── RECORDS SUPPLIED ──

-- ==== Sys2Proof/Laws/Ops.lean ====
section
/-! SUPPORT. What each shared operation can do, said once: the provers cite these and do not unfold the operations. -/

namespace Sys2Proof.Machine

open Sys2Proof

/-! ### Outcomes -/

@[simp] theorem andThen_next (s : State) (k : State → Out) : andThen (.next s) k = k s := rfl

theorem andThen_eq_next {o : Out} {k : State → Out} {t : State} (h : andThen o k = .next t) :
    ∃ s, o = .next s ∧ k s = .next t := by
  cases o with
  | next s => exact ⟨s, rfl, h⟩
  | fault r => cases h
  | refused r => cases h

@[simp] theorem withAccess_ok {α : Type} (a : α) (k : α → Out) : withAccess (.ok a) k = k a := rfl

theorem withAccess_eq_next {α : Type} {r : Except Fault α} {k : α → Out} {t : State}
    (h : withAccess r k = .next t) : ∃ a, r = .ok a ∧ k a = .next t := by
  cases r with
  | ok a => exact ⟨a, rfl, h⟩
  | error f => cases h

/-! ### DECODE -/

/-- Out of its phase `DECODE` does nothing. -/
theorem decodeDatagram_disabled {s : State} (h : s.loop ≠ .decode) (channel command : Byte) (n : Half) :
    decodeDatagram channel command n s = s := by
  simp [decodeDatagram, h]

/-- Everything `DECODE` can do, in the order of its checks. -/
theorem decodeDatagram_cases (channel command : Byte) (n : Half) (s : State) (h : s.loop = .decode) :
    (s.rxLen < 4 ∧ decodeDatagram channel command n s = raiseError .tooShort s) ∨
    (4 ≤ s.rxLen ∧ (channel ≠ 0#8 ∧ channel ≠ s.cfgChannel) ∧
      decodeDatagram channel command n s = raiseError .channelMismatch { s with fChannel := channel }) ∨
    (4 ≤ s.rxLen ∧ ¬ (channel ≠ 0#8 ∧ channel ≠ s.cfgChannel) ∧ command ≠ 0#8 ∧
      decodeDatagram channel command n s =
        raiseError .unsupportedCommand { s with fChannel := channel, fCommand := command }) ∨
    (4 ≤ s.rxLen ∧ ¬ (channel ≠ 0#8 ∧ channel ≠ s.cfgChannel) ∧ command = 0#8 ∧ s.rxbufSize < 4 + n.toNat ∧
      decodeDatagram channel command n s =
        raiseError .payloadTooLarge { s with fChannel := channel, fCommand := command, fLen := n }) ∨
    (4 ≤ s.rxLen ∧ ¬ (channel ≠ 0#8 ∧ channel ≠ s.cfgChannel) ∧ command = 0#8 ∧ 4 + n.toNat ≤ s.rxbufSize ∧
      s.rxLen < 4 + n.toNat ∧
      decodeDatagram channel command n s =
        raiseError .truncatedPayload { s with fChannel := channel, fCommand := command, fLen := n }) ∨
    (4 ≤ s.rxLen ∧ ¬ (channel ≠ 0#8 ∧ channel ≠ s.cfgChannel) ∧ command = 0#8 ∧ 4 + n.toNat ≤ s.rxbufSize ∧
      4 + n.toNat ≤ s.rxLen ∧
      decodeDatagram channel command n s =
        acceptFrame { s with fChannel := channel, fCommand := command, fLen := n }) := by
  unfold decodeDatagram
  rw [if_neg (not_not.2 h)]
  by_cases h1 : s.rxLen < 4
  · exact .inl ⟨h1, by rw [if_pos h1]⟩
  rw [if_neg h1]
  by_cases h2 : channel ≠ 0#8 ∧ channel ≠ s.cfgChannel
  · exact .inr (.inl ⟨by omega, h2, by rw [if_pos h2]⟩)
  rw [if_neg h2]
  by_cases h3 : command ≠ 0#8
  · exact .inr (.inr (.inl ⟨by omega, h2, h3, by rw [if_pos h3]⟩))
  rw [if_neg h3]
  by_cases h4 : 4 + n.toNat > s.rxbufSize
  · exact .inr (.inr (.inr (.inl ⟨by omega, h2, not_not.1 h3, h4, by rw [if_pos h4]⟩)))
  rw [if_neg h4]
  by_cases h5 : 4 + n.toNat > s.rxLen
  · exact .inr (.inr (.inr (.inr (.inl ⟨by omega, h2, not_not.1 h3, by omega, h5, by rw [if_pos h5]⟩))))
  · exact .inr (.inr (.inr (.inr (.inr ⟨by omega, h2, not_not.1 h3, by omega, by omega, by rw [if_neg h5]⟩))))

/-- `DECODE` writes the frame registers, `STATUS`, `LOOP` and the events only. -/
theorem decodeDatagram_frame (channel command : Byte) (n : Half) (s : State) :
    let t := decodeDatagram channel command n s
    t = { s with
          fChannel := t.fChannel, fCommand := t.fCommand, fLen := t.fLen, statusErr := t.statusErr
          statusWarn3 := t.statusWarn3, loop := t.loop, events := t.events, pulses := t.pulses } := by
  by_cases h : s.loop = .decode
  · rcases decodeDatagram_cases channel command n s h with
      ⟨-, e⟩ | ⟨-, -, e⟩ | ⟨-, -, -, e⟩ | ⟨-, -, -, -, e⟩ | ⟨-, -, -, -, -, e⟩ | ⟨-, -, -, -, -, e⟩ <;>
      simp only [e]
    all_goals first | rfl | (unfold acceptFrame; split <;> rfl)
  · rw [decodeDatagram_disabled h]

/-! ### Laying out -/

/-- What fits `OUTBUF`: no more than `RXBUF_SIZE` + 4 bytes and no more than the longest frame (R6). -/
theorem le_outbufSize_iff {n : Nat} (s : State) : n ≤ s.outbufSize ↔ n ≤ s.rxbufSize + 4 ∧ n ≤ 65543 := le_min_iff

/-- A layout inside `OUTBUF` goes on with the bytes written. -/
theorem layOut_eq {a : Nat} {w : List Byte} {s : State} (h : a + w.length ≤ s.outbufSize) (k : State → Out) :
    layOut a w s k = k { s with outbuf := s.outbuf.writeBytes a w } := by
  simp [layOut, storeBytes, h]

theorem layOut_eq_next {a : Nat} {w : List Byte} {s t : State} {k : State → Out} (h : layOut a w s k = .next t) :
    a + w.length ≤ s.outbufSize ∧ k { s with outbuf := s.outbuf.writeBytes a w } = .next t := by
  obtain ⟨m, hm, hk⟩ := withAccess_eq_next h
  obtain ⟨hs, rfl⟩ := (storeBytes_ok_iff ..).1 hm
  exact ⟨hs, hk⟩

/-- A frame that fits `OUTBUF` is its bytes written one after the other from index 0. -/
theorem layFrame_eq {header payload footer : List Byte} {s : State}
    (h : header.length + payload.length + footer.length ≤ s.outbufSize) (k : State → Out) :
    layFrame header payload footer s k =
      k { s with outbuf := s.outbuf.writeBytes 0 (header ++ payload ++ footer) } := by
  have hs (m : Mem) : ({ s with outbuf := m } : State).outbufSize = s.outbufSize := rfl
  unfold layFrame
  rw [layOut_eq (by omega), layOut_eq (by rw [hs]; omega), layOut_eq (by rw [hs]; omega)]
  simp [Mem.writeBytes_append]

theorem layFrame_eq_next {header payload footer : List Byte} {s t : State} {k : State → Out}
    (h : layFrame header payload footer s k = .next t) :
    header.length + payload.length + footer.length ≤ s.outbufSize ∧
      k { s with outbuf := s.outbuf.writeBytes 0 (header ++ payload ++ footer) } = .next t := by
  obtain ⟨-, h⟩ := layOut_eq_next h
  obtain ⟨-, h⟩ := layOut_eq_next h
  obtain ⟨hs, h⟩ := layOut_eq_next h
  refine ⟨hs, ?_⟩
  rw [← h]
  simp [Mem.writeBytes_append]

/-- The payload of an instruction that found it: `F_LEN` bytes inside `RXBUF`. -/
theorem State.payload_ok_iff (s : State) (p : List Byte) :
    s.payload = .ok p ↔
      p.length = s.fLen.toNat ∧ ∀ i < s.fLen.toNat, 4 + i < s.rxbufSize ∧ s.rxbuf.read (4 + i) = p[i]? :=
  loadBytes_ok_iff ..

/-! ### Transmission -/

theorem sendByte_disabled {s : State} (h : s.loop ≠ .send) (b : Byte) : sendByte b s = s := by
  simp [sendByte, h]

/-- One byte sent: the last one ends the frame. -/
theorem sendByte_send {s : State} (h : s.loop = .send) (b : Byte) :
    sendByte b s =
      if s.txPtr + 1 = s.outLen then
        { s with
          tx := s.tx ++ [b]
          txPtr := s.txPtr + 1
          loop := .idle
          events := s.events ++ [.sent (s.tx ++ [b]).length]
          pulses := { s.pulses with sent := true } }
      else { s with tx := s.tx ++ [b], txPtr := s.txPtr + 1 } := by
  rw [sendByte, if_pos h]
  rfl

/-- A send writes `TX`, `TX_PTR`, `LOOP` and the events only. -/
theorem sendByte_frame (b : Byte) (s : State) :
    let t := sendByte b s
    t = { s with tx := t.tx, txPtr := t.txPtr, loop := t.loop, events := t.events, pulses := t.pulses } := by
  by_cases h : s.loop = .send
  · simp only [sendByte_send h]
    split <;> rfl
  · rw [sendByte_disabled h]

theorem sendBytes_disabled {s : State} (h : s.loop ≠ .send) (w : List Byte) : sendBytes w s = s := by
  induction w with
  | nil => rfl
  | cons b w ih => rw [sendBytes, sendByte_disabled h, ih]

theorem txPtr_succ {s : State} (h : s.txPtr.toNat < s.outLen.toNat) :
    (s.txPtr + 1).toNat = s.txPtr.toNat + 1 := by
  have := s.outLen.isLt
  rw [BitVec.toNat_add, show (1 : FrameIndex).toNat = 1 from rfl]
  omega

theorem txPtr_succ_eq_iff {s : State} (h : s.txPtr.toNat < s.outLen.toNat) :
    s.txPtr + 1 = s.outLen ↔ s.txPtr.toNat + 1 = s.outLen.toNat := by
  rw [← BitVec.toNat_inj, txPtr_succ h]

/-- Bytes sent from within a frame: all of them reach `TX`, and the frame ends when they reach `OUT_LEN`. -/
theorem sendBytes_send (w : List Byte) (s : State) (hl : s.loop = .send) (hw : w ≠ [])
    (h : s.txPtr.toNat + w.length ≤ s.outLen.toNat) :
    sendBytes w s =
      if s.txPtr.toNat + w.length = s.outLen.toNat then
        { s with
          tx := s.tx ++ w
          txPtr := s.outLen
          loop := .idle
          events := s.events ++ [.sent (s.tx.length + w.length)]
          pulses := { s.pulses with sent := true } }
      else { s with tx := s.tx ++ w, txPtr := s.txPtr + BitVec.ofNat 17 w.length } := by
  induction w generalizing s with
  | nil => exact absurd rfl hw
  | cons b w ih =>
    simp only [List.length_cons] at h ⊢
    have hlt : s.txPtr.toNat < s.outLen.toNat := by omega
    rw [sendBytes, sendByte_send hl]
    cases w with
    | nil =>
      simp only [sendBytes, txPtr_succ_eq_iff hlt, List.length_nil, Nat.zero_add]
      split
      · rename_i heq
        rw [(txPtr_succ_eq_iff hlt).2 heq]
        simp
      · rfl
    | cons c w =>
      have hne : ¬ s.txPtr + 1 = s.outLen := by
        rw [txPtr_succ_eq_iff hlt]
        simp only [List.length_cons] at h
        omega
      rw [if_neg hne, ih _ (by exact hl) (by simp)
        (by show (s.txPtr + 1).toNat + _ ≤ s.outLen.toNat; rw [txPtr_succ hlt]; omega)]
      show (if (s.txPtr + 1).toNat + _ = _ then _ else _) = _
      rw [txPtr_succ hlt]
      have e1 : s.txPtr.toNat + 1 + (c :: w).length = s.txPtr.toNat + ((c :: w).length + 1) := by omega
      have e2 : s.txPtr + 1 + BitVec.ofNat 17 (c :: w).length = s.txPtr + BitVec.ofNat 17 ((c :: w).length + 1) := by
        rw [BitVec.add_assoc, BitVec.ofNat_add, BitVec.add_comm (BitVec.ofNat 17 (c :: w).length)]
        rfl
      have e3 : (s.tx ++ [b]).length + (c :: w).length = s.tx.length + ((c :: w).length + 1) := by
        simp only [List.length_append, List.length_cons, List.length_nil]
        omega
      have e4 : s.tx ++ [b] ++ c :: w = s.tx ++ b :: c :: w := by simp
      simp only [e1, e2, e3, e4]

theorem txBeat_disabled {s : State} (h : s.loop ≠ .send) : txBeat s = .next s := by
  simp [txBeat, h]

theorem txBeats_disabled {s : State} (h : s.loop ≠ .send) (k : Nat) : txBeats k s = .next s := by
  induction k with
  | zero => rfl
  | succ k ih => rw [txBeats, txBeat_disabled h, andThen_next, ih]

/-- `TX_BEAT` in `SEND` sends the byte at `TX_PTR`. -/
theorem txBeat_send {s : State} (hl : s.loop = .send) {b : Byte} (ha : s.txPtr.toNat < s.outbufSize)
    (hb : s.outbuf.read s.txPtr.toNat = some b) : txBeat s = .next (sendByte b s) := by
  simp [txBeat, hl, (loadByte_ok_iff .outbuf ..).2 ⟨ha, hb⟩]

theorem txBeat_eq_next {s t : State} (h : txBeat s = .next t) : t = s ∨ ∃ b, t = sendByte b s := by
  unfold txBeat at h
  split at h
  · obtain ⟨b, -, hb⟩ := withAccess_eq_next h
    cases hb
    exact .inr ⟨b, rfl⟩
  · cases h
    exact .inl rfl

/-- Beats over bytes that `OUTBUF` holds are those bytes sent. -/
theorem txBeats_eq_sendBytes (w : List Byte) (s : State) (hl : s.loop = .send)
    (h : s.txPtr.toNat + w.length ≤ s.outLen.toNat) (hs : s.outLen.toNat ≤ s.outbufSize)
    (hw : ∀ j < w.length, s.outbuf.read (s.txPtr.toNat + j) = w[j]?) :
    txBeats w.length s = .next (sendBytes w s) := by
  induction w generalizing s with
  | nil => rfl
  | cons b w ih =>
    simp only [List.length_cons] at h hw ⊢
    have hlt : s.txPtr.toNat < s.outLen.toNat := by omega
    have h0 := hw 0 (by omega)
    simp only [Nat.add_zero, List.getElem?_cons_zero] at h0
    rw [txBeats, txBeat_send hl (by omega) h0, andThen_next, sendBytes]
    by_cases hd : (sendByte b s).loop = .send
    · have hne : ¬ s.txPtr + 1 = s.outLen := by
        intro e
        rw [sendByte_send hl, if_pos e] at hd
        cases hd
      have e : sendByte b s = { s with tx := s.tx ++ [b], txPtr := s.txPtr + 1 } := by
        rw [sendByte_send hl, if_neg hne]
      have hp : (sendByte b s).txPtr.toNat = s.txPtr.toNat + 1 := by
        rw [e]
        exact txPtr_succ hlt
      refine ih _ hd ?_ ?_ ?_
      · rw [hp, e]
        show s.txPtr.toNat + 1 + w.length ≤ s.outLen.toNat
        omega
      · rw [e]
        exact hs
      · intro j hj
        have := hw (j + 1) (by omega)
        rw [List.getElem?_cons_succ] at this
        rw [hp, e, ← this]
        show s.outbuf.read _ = _
        congr 1
        omega
    · rw [txBeats_disabled hd, sendBytes_disabled hd]

/-! ### Reception -/

theorem rxDatagram_enabled {s : State} (h : s.hs = .ready) (hl : s.loop = .idle) (d : List Byte) :
    rxDatagram d s =
      { s with
        rxLen := min d.length s.rxbufSize
        rxbuf := s.rxbuf.writeBytes 0 (d.take s.rxbufSize)
        loop := .decode } := by
  simp [rxDatagram, h, hl]

theorem rxDatagram_disabled {s : State} (h : ¬ (s.hs = .ready ∧ s.loop = .idle)) (d : List Byte) :
    rxDatagram d s = s := by
  simp only [rxDatagram, if_neg h]

theorem dgReady_iff (s : State) : dgReady s = true ↔ s.hs = .ready ∧ (s.loop = .idle ∨ s.loop = .recv) := by
  simp [dgReady]

theorem rxBeat_disabled {s : State} (h : dgReady s = false) (b : Byte) (keep last : Bool) :
    rxBeat b keep last s = s := by
  simp [rxBeat, h]

/-- A beat writes `RXBUF`, `RX_LEN` and `LOOP` only. -/
theorem rxBeat_frame (b : Byte) (keep last : Bool) (s : State) :
    let t := rxBeat b keep last s
    t = { s with rxbuf := t.rxbuf, rxLen := t.rxLen, loop := t.loop } := by
  by_cases h : dgReady s = true
  · simp only [rxBeat, h, if_true, appendBeat]
    by_cases hi : s.loop = .idle <;> simp only [hi, if_true, if_false] <;> split <;> simp_all
  · rw [rxBeat_disabled (by simpa using h)]

/-! ### Handshake -/

theorem hsTimeout_disabled {s : State} (h : s.hs ≠ .awaiting) : hsTimeout s = s := by
  simp [hsTimeout, h]

theorem hsTick_disabled {s : State} (h : s.hs ≠ .awaiting) : hsTick s = s := by
  simp [hsTick, h]

theorem hsRxByte_disabled {s : State} (h : s.hs ≠ .awaiting) (b : Byte) : hsRxByte b s = .next s := by
  simp [hsRxByte, h]

/-- The time-out writes `HS` and `HS_CAUSE` only. -/
theorem hsTimeout_frame (s : State) :
    let t := hsTimeout s
    t = { s with hs := t.hs, hsCause := t.hsCause } := by
  by_cases h : s.hs = .awaiting
  · simp only [hsTimeout, h, if_true]
    rfl
  · rw [hsTimeout_disabled h]

/-- A tick writes `HS_TIMER`, `HS` and `HS_CAUSE` only. -/
theorem hsTick_frame (s : State) :
    let t := hsTick s
    t = { s with hsTimer := t.hsTimer, hs := t.hs, hsCause := t.hsCause } := by
  by_cases h : s.hs = .awaiting
  · simp only [hsTick, h, if_true]
    split
    · rw [hsTimeout_frame]
    · simp
  · rw [hsTick_disabled h]

end Sys2Proof.Machine
end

───

* TASK GOAL *
Each line from the top of the data, up to and including the line that contains "(h : andThen", should be set down exactly.

* OUTPUT OF THE TASK *
-- ==== Sys2Proof/Laws/Ops.lean ====
section
/-! SUPPORT. What each shared operation can do, said once: the provers cite these and do not unfold the operations. -/

namespace Sys2Proof.Machine

open Sys2Proof

/-! ### Outcomes -/

@[simp] theorem andThen_next (s : State) (k : State → Out) : andThen (.next s) k = k s := rfl

theorem andThen_eq_next {o : Out} {k : State → Out} {t : State} (h : andThen o k = .next t) :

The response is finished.